Records shown:
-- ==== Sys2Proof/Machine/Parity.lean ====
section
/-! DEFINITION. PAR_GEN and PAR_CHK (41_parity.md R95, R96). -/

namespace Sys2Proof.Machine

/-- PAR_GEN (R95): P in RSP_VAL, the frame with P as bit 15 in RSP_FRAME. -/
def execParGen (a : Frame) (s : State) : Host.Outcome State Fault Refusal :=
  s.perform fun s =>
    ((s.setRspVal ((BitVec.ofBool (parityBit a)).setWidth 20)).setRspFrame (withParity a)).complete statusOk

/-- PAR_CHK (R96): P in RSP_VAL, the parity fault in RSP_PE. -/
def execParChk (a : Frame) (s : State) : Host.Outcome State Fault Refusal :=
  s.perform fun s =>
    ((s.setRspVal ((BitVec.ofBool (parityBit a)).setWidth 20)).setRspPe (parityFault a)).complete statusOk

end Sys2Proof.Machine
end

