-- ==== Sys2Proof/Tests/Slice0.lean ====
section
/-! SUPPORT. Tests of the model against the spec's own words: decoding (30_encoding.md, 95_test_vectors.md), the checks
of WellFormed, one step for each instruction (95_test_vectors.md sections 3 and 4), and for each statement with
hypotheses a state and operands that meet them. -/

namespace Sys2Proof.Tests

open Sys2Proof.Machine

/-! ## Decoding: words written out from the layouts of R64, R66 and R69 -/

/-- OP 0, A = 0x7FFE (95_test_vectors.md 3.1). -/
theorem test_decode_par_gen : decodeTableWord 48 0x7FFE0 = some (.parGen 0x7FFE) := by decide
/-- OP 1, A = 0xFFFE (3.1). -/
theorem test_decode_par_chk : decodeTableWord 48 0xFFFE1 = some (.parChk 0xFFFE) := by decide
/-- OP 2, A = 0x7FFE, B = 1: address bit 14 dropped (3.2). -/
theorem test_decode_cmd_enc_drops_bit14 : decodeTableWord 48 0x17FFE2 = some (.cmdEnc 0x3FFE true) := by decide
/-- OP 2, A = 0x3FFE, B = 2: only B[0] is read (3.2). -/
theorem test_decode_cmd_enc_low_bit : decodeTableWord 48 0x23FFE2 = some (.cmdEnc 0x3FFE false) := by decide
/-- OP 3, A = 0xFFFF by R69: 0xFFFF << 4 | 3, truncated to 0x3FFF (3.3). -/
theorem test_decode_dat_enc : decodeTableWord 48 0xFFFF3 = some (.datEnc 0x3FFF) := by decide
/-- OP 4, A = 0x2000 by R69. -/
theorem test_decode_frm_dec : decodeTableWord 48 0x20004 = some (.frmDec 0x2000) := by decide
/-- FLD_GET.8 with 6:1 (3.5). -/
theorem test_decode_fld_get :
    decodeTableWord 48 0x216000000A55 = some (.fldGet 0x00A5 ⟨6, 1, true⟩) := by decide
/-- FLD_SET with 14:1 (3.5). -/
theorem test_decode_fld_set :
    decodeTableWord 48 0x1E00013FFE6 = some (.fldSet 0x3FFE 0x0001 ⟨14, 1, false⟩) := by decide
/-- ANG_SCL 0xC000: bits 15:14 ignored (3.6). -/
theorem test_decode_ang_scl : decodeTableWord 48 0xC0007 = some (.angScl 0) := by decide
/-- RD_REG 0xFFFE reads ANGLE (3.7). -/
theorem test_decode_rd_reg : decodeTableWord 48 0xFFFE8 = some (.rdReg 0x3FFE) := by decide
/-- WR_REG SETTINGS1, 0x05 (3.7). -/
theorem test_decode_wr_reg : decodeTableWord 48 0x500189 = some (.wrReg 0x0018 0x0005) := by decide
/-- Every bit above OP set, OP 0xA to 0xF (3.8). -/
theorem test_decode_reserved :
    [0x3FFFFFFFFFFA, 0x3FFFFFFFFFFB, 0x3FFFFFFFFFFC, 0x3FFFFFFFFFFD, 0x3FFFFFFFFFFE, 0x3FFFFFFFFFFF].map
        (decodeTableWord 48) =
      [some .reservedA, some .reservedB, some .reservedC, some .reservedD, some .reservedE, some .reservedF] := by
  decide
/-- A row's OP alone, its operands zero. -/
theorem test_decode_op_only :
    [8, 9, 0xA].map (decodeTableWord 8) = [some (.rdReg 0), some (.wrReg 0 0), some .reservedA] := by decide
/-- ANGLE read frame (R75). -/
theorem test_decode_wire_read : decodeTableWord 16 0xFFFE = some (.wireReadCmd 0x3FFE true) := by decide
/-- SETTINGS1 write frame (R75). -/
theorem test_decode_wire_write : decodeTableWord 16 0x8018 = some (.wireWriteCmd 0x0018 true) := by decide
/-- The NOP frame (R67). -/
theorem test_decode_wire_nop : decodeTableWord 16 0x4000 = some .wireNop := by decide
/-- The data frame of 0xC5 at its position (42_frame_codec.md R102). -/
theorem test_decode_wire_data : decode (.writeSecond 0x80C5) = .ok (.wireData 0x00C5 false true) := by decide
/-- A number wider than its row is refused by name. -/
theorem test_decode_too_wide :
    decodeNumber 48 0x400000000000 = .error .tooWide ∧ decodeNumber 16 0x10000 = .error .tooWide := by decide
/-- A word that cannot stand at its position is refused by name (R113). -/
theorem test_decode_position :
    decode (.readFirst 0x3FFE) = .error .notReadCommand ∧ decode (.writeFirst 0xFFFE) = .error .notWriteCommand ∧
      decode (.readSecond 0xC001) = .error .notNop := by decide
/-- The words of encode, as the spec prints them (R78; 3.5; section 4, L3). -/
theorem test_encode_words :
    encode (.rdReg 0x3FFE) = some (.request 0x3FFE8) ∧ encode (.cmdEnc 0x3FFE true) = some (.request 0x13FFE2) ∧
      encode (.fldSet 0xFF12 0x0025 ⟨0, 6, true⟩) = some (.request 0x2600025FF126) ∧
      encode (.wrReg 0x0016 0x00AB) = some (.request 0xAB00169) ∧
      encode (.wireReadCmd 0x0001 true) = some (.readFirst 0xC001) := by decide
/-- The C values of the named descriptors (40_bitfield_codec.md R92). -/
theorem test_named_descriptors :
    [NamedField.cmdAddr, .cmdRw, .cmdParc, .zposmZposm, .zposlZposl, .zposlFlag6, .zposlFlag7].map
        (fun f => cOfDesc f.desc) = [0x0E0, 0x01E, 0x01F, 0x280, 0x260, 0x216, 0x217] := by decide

Task statement:
Bring together all lines in the records where the word "false" is found.

Response box:
theorem test_decode_cmd_enc_low_bit : decodeTableWord 48 0x23FFE2 = some (.cmdEnc 0x3FFE false) := by decide
    decodeTableWord 48 0x1E00013FFE6 = some (.fldSet 0x3FFE 0x0001 ⟨14, 1, false⟩) := by decide
theorem test_decode_wire_data : decode (.writeSecond 0x80C5) = .ok (.wireData 0x00C5 false true) := by decide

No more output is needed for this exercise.